_About this task:_
The answer is to be one number: the count of lines in this listing that have the string "stored".

════

-- ==== Sys2Proof/Machine/Mbc3.lean ====
section
/-! DEFINITION. The MBC3 write forms and the RTC latch (43_write_mbc3_rtc.md). -/

namespace Sys2Proof.Machine

/-- MBC3_RAMEN (R161). -/
def execMbc3Ramen (_a : Addr) (v : Byte) (s : State) : Host.Outcome State Fault Refusal :=
  transactOn .mbc3 s fun s => recomputeRam (setReg .ramEnable (low4 v) s)

/-- MBC3_ROMB (R162). -/
def execMbc3Romb (_a : Addr) (v : Byte) (s : State) : Host.Outcome State Fault Refusal :=
  transactOn .mbc3 s fun s => recomputeRom (setReg .romBankNumber (low5 v) s)

/-- MBC3_SEL (R163), with the sub-decode of 30_encoding.md R99. -/
def execMbc3Sel (_a : Addr) (v : Byte) (s : State) : Host.Outcome State Fault Refusal :=
  transactOn .mbc3 s fun s =>
    let s := setReg .rtcSelectionMode selNone s
    if selectsRam v then recomputeRam (setReg .ramBankNumber v (setReg .rtcSelectionMode selRam s))
    else if selectsRtc v then setReg .rtcRegisterNumber v (setReg .rtcSelectionMode selRtc s)
    else s

/-- MBC3_LATCH (R170): the edge is tested before `V` is stored, and `V` is stored always. -/
def execMbc3Latch (_a : Addr) (v : Byte) (s : State) : Host.Outcome State Fault Refusal :=
  transactOn .mbc3 s fun s =>
    setReg .latchTrigger v (if latchEdge s.reg v then latchSample s else s)

/-- WR_IGNORE under MBC3 (45_write_dispatch.md R212); no RTC register is written (R179). -/
def execWrIgnoreMbc3 (_a : Addr) (_v : Byte) (s : State) : Host.Outcome State Fault Refusal :=
  transactOn .mbc3 s id

end Sys2Proof.Machine
end

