-- ==== Sys2Proof/Machine/Dispatch.lean ====
section
/-! DEFINITION. The meaning of every transaction form: one arm per constructor of `Instr`. -/

namespace Sys2Proof.Machine

def exec (i : Instr) (s : State) : Host.Outcome State Fault Refusal :=
  match i with
  | .rdRom0 fam a => Sys2Proof.Machine.execRdRom0 fam a s
  | .rdRomx fam a => Sys2Proof.Machine.execRdRomx fam a s
  | .rdOpenLow fam a => Sys2Proof.Machine.execRdOpenLow fam a s
  | .rdXram fam a => Sys2Proof.Machine.execRdXram fam a s
  | .rdOpenHigh fam a => Sys2Proof.Machine.execRdOpenHigh fam a s
  | .wrIgnoreNoMbc a v => Sys2Proof.Machine.execWrIgnoreNoMbc a v s
  | .mbc1Ramen a v => Sys2Proof.Machine.execMbc1Ramen a v s
  | .mbc1Romb a v => Sys2Proof.Machine.execMbc1Romb a v s
  | .mbc1Ramb a v => Sys2Proof.Machine.execMbc1Ramb a v s
  | .mbc1Mode a v => Sys2Proof.Machine.execMbc1Mode a v s
  | .wrIgnoreMbc1 a v => Sys2Proof.Machine.execWrIgnoreMbc1 a v s
  | .mbc2Romb a v => Sys2Proof.Machine.execMbc2Romb a v s
  | .mbc2Ramen a v => Sys2Proof.Machine.execMbc2Ramen a v s
  | .wrIgnoreMbc2Low a v => Sys2Proof.Machine.execWrIgnoreMbc2Low a v s
  | .wrIgnoreMbc2High a v => Sys2Proof.Machine.execWrIgnoreMbc2High a v s
  | .mbc3Ramen a v => Sys2Proof.Machine.execMbc3Ramen a v s
  | .mbc3Romb a v => Sys2Proof.Machine.execMbc3Romb a v s
  | .mbc3Sel a v => Sys2Proof.Machine.execMbc3Sel a v s
  | .mbc3Latch a v => Sys2Proof.Machine.execMbc3Latch a v s
  | .wrIgnoreMbc3 a v => Sys2Proof.Machine.execWrIgnoreMbc3 a v s
  | .mbc5Ramen a v => Sys2Proof.Machine.execMbc5Ramen a v s
  | .mbc5RombLo a v => Sys2Proof.Machine.execMbc5RombLo a v s
  | .mbc5RombHi a v => Sys2Proof.Machine.execMbc5RombHi a v s
  | .mbc5Ramb a v => Sys2Proof.Machine.execMbc5Ramb a v s
  | .wrIgnoreMbc5Low a v => Sys2Proof.Machine.execWrIgnoreMbc5Low a v s
  | .wrIgnoreMbc5High a v => Sys2Proof.Machine.execWrIgnoreMbc5High a v s
  | .wrFatal5 a v => Sys2Proof.Machine.execWrFatal5 a v s
  | .wrFatal67 fam a v => Sys2Proof.Machine.execWrFatal67 fam a v s

end Sys2Proof.Machine
end

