/-- R163: MBC3_SEL.  The selection is stored as NONE = 0, RAM = 1, RTC = 2. -/
def Obligations.Mbc3SelectionWrite : Prop :=
  ∀ (a : Addr) (v : Byte) (s : State), s.Ready → famOf s.cfg = .mbc3 →
    (0x4000 ≤ a.toNat → a.toNat ≤ 0x5FFF → decode (txn28 3 1 a v) = .mbc3Sel a v) ∧
    (v.toNat ≤ 0x03 → exec (.mbc3Sel a v) s = .next { s with
      reg := { s.reg with rtcSelectionMode := 1, ramBankNumber := v }
      currentRamBank := v.toNat
      dout := none, romPort := none }) ∧
    (0x08 ≤ v.toNat → v.toNat ≤ 0x0C → exec (.mbc3Sel a v) s = .next { s with
      reg := { s.reg with rtcSelectionMode := 2, rtcRegisterNumber := v }
      dout := none, romPort := none }) ∧
    (0x03 < v.toNat ∧ v.toNat < 0x08 ∨ 0x0C < v.toNat → exec (.mbc3Sel a v) s = .next { s with
      reg := { s.reg with rtcSelectionMode := 0 }
      dout := none, romPort := none })

/-- R170 and R175: MBC3_LATCH samples the clock into the five entries on a 0 to 1 edge of the trigger, and stores
`V` always. -/
def Obligations.Mbc3LatchWrite : Prop :=
  ∀ (a : Addr) (v : Byte) (s : State), s.Ready → famOf s.cfg = .mbc3 →
    (0x6000 ≤ a.toNat → a.toNat ≤ 0x7FFF → decode (txn28 3 1 a v) = .mbc3Latch a v) ∧
    (s.reg.latchTrigger = 0 → v = 1 → exec (.mbc3Latch a v) s = .next { s with
      reg := { s.reg with latchTrigger := 1 }
      rtc := ⟨.latched s.clk.sec, .latched s.clk.min, .latched s.clk.hour,
        .latched (BitVec.ofNat 8 (s.clk.day % 256)), .latched (BitVec.ofNat 8 (s.clk.day / 256 % 2))⟩
      dout := none, romPort := none }) ∧
    (s.reg.latchTrigger ≠ 0 ∨ v ≠ 1 → exec (.mbc3Latch a v) s = .next { s with
      reg := { s.reg with latchTrigger := v }
      dout := none, romPort := none })

/-- Writing 0 and then 1 samples the clock that comes with the write of 1, whatever the trigger held; a further
write of 1 samples nothing. -/
def Obligations.LatchSequenceSamplesOnce : Prop :=
  ∀ (s : State) (a0 a1 a2 : Addr) (c0 c1 c2 : ClockSample), s.Ready → famOf s.cfg = .mbc3 →
    (∀ a ∈ [a0, a1, a2], 0x6000 ≤ a.toNat ∧ a.toNat ≤ 0x7FFF) →
    s.bus = [.write a0 0 c0, .write a1 1 c1, .write a2 1 c2] →
    ∃ t : State, core.run 3 s = .next t ∧ t.rtc = rtcOfSample c1 ∧ t.reg.latchTrigger = 1

/-- The RTC file changes only at an MBC3_LATCH whose edge holds, and then to the sample at the clock input. -/
def Obligations.RtcChangesOnlyAtALatch : Prop :=
  ∀ (i : Instr) (s t : State), exec i s = .next t → t.rtc ≠ s.rtc →
    ∃ a : Addr, i = .mbc3Latch a 1 ∧ famOf s.cfg = .mbc3 ∧ s.reg.latchTrigger = 0 ∧ t.rtc = rtcOfSample s.clk

/-! ## MBC5 writes (44_write_mbc5.md) -/

/-- MBC5_RAMEN. -/
def Obligations.Mbc5RamEnableWrite : Prop :=
  ∀ (a : Addr) (v : Byte) (s : State), s.Ready → famOf s.cfg = .mbc5 →
    (a.toNat ≤ 0x1FFF → decode (txn28 4 1 a v) = .mbc5Ramen a v) ∧
    exec (.mbc5Ramen a v) s = .next { s with
      reg := { s.reg with ramEnable := v &&& 0x0F }
      currentRamBank := s.reg.ramBankNumber.toNat
      dout := none, romPort := none }

/-- R192: MBC5_ROMB_LO stores all 8 bits; the bank is the nine-bit one under CORRECTED, and the open function of
the low byte under LITERAL. -/
def Obligations.Mbc5RomLowWrite : Prop :=
  ∀ (a : Addr) (v : Byte) (s : State), s.Ready → famOf s.cfg = .mbc5 →
    (0x2000 ≤ a.toNat → a.toNat ≤ 0x2FFF → decode (txn28 4 1 a v) = .mbc5RombLo a v) ∧
    (s.cfg.mbc5RomFormula = .corrected → exec (.mbc5RombLo a v) s = .next { s with
      reg := { s.reg with romBankNumber := v }
      currentRomBank := (s.reg.highRomBankBit.toNat <<< 8) ||| v.toNat
      dout := none, romPort := none }) ∧
    (∀ f : Vector Nat 256, s.cfg.mbc5RomFormula = .literal → s.cfg.mbc5LiteralFn = some f →
      exec (.mbc5RombLo a v) s = .next { s with
        reg := { s.reg with romBankNumber := v }
        currentRomBank := f[v.toNat]'(v.isLt)
        dout := none, romPort := none })

/-- R193: MBC5_ROMB_HI stores the low bit; under LITERAL it does not reach the bank. -/
def Obligations.Mbc5RomHighWrite : Prop :=
  ∀ (a : Addr) (v : Byte) (s : State), s.Ready → famOf s.cfg = .mbc5 →
    (0x3000 ≤ a.toNat → a.toNat ≤ 0x3FFF → decode (txn28 4 1 a v) = .mbc5RombHi a v) ∧
    (s.cfg.mbc5RomFormula = .corrected → exec (.mbc5RombHi a v) s = .next { s with
      reg := { s.reg with highRomBankBit := v &&& 0x01 }
      currentRomBank := v.toNat % 2 * 256 + s.reg.romBankNumber.toNat
      dout := none, romPort := none }) ∧
    (∀ f : Vector Nat 256, s.cfg.mbc5RomFormula = .literal → s.cfg.mbc5LiteralFn = some f →
      exec (.mbc5RombHi a v) s = .next { s with
        reg := { s.reg with highRomBankBit := v &&& 0x01 }
        currentRomBank := f[s.reg.romBankNumber.toNat]'(s.reg.romBankNumber.isLt)
        dout := none, romPort := none })
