/-- Settles O21: neither family computes a ROM bank, so the bank is the reset mapping; neither has the quirk or an RTC
mode. -/
theorem noMbcAndUnsupportedReads : Obligations.NoMbcAndUnsupportedReads := by
  intro f a s hinv hrun hf
  have hs : s.Ready := ⟨hinv.cfg, hrun⟩
  have hbank : s.currentRomBank = 1 := by
    obtain ⟨-, -, -, -, -, hone⟩ := romBankRangeByFamily s hinv
    exact hone hf
  obtain ⟨-, hromx, -⟩ := switchableWindowRead f a 0 s hs
  obtain ⟨-, hrom0, -⟩ := fixedWindowRead f a 0 s hs
  obtain ⟨hopen, -⟩ := ramRtcWindowRead f a s hs
  refine ⟨fun hin => ?_, ⟨_, hrom0 ?_, rfl⟩, ⟨_, hopen (.inr (.inl ?_)), rfl⟩⟩
  · rw [hbank] at hromx
    exact ⟨_, hromx hin, rfl⟩
  · rintro ⟨hmbc1, -⟩
    simp [hmbc1] at hf
  · intro hmbc3
    simp [hmbc3] at hf

/-- Settles O22: a read does the same on the two states, and leaves what it does not use. -/
theorem readsIgnoreRamEnableAndRamBank : Obligations.ReadsIgnoreRamEnableAndRamBank := by
  intro i s t x y z n hread hnext
  obtain ⟨hs, hf, rfl⟩ := exec_next.1 hnext
  have hs' : (withUnread x y z n s).Ready := ⟨hs.cfgOk, hs.running⟩
  refine ⟨withUnread x y z n (effect i (clearOutputs s)), ?_, fun _ => rfl, rfl, rfl, rfl⟩
  rw [← effect_read_withUnread x y z n _ hread]
  exact exec_ready hs' hf

end Sys2Proof.Proofs
end

section
/-! PROOF. The statement of 20_memory.md on a transaction run twice: every write is idempotent, and so is a read that
draws no free value (R73). -/

namespace Sys2Proof.Machine

/-- Two states are equal when they agree on `S`, the configuration and the interface. -/
theorem State.SameRegisters.eq {s t : State} (hS : s.SameRegisters t) (hstop : t.stop = s.stop) (hcfg : t.cfg = s.cfg)
    (hbus : t.bus = s.bus) (hclk : t.clk = s.clk) (hdout : t.dout = s.dout) (hport : t.romPort = s.romPort)
    (hdraws : t.draws = s.draws) : t = s := by
  obtain ⟨hreg, hrom, hram, hrtc⟩ := hS
  cases s; cases t
  simp_all

theorem clearOutputs_of_none {s : State} (hdout : s.dout = none) (hport : s.romPort = none) : clearOutputs s = s := by
  rw [clearOutputs, ← hdout, ← hport]

/-- What a form stores does not depend on what it stores to. -/
theorem regsAfter_regsAfter (i : Instr) (g : RegBank) : regsAfter i (regsAfter i g) = regsAfter i g := by
  cases i
  case mbc3Sel a v => simp only [regsAfter]; split_ifs <;> rfl
  all_goals rfl

theorem recomputesRam_regsAfter (i : Instr) (g : RegBank) : recomputesRam (regsAfter i g) i = recomputesRam g i := by
  cases i <;> rfl

/-- A write presents no ROM bank and draws nothing. -/
theorem effect_write_interface {i : Instr} (h : instrIsWrite i = true) (s : State) :
    (effect i s).romPort = s.romPort ∧ (effect i s).draws = s.draws := by
  cases i <;> simp only [instrIsWrite, Bool.false_eq_true] at h <;> simp only [effect, id] <;> (repeat' split) <;> simp

section WriteAgain
variable {i : Instr} {s t : State} (hreg : t.reg = regsAfter i s.reg)
include hreg

/-- A latch that has run has no edge again: the trigger holds the value written. -/
theorem effect_rtc_again : (effect i t).rtc = t.rtc := by
  rcases effect_rtc_cases i t with hsame | ⟨a, rfl, htrigger, -⟩
  · exact hsame
  · rw [hreg] at htrigger
    exact absurd (show (1 : Byte) = 0 from htrigger) (by decide)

════

_Result of the exercise:_
2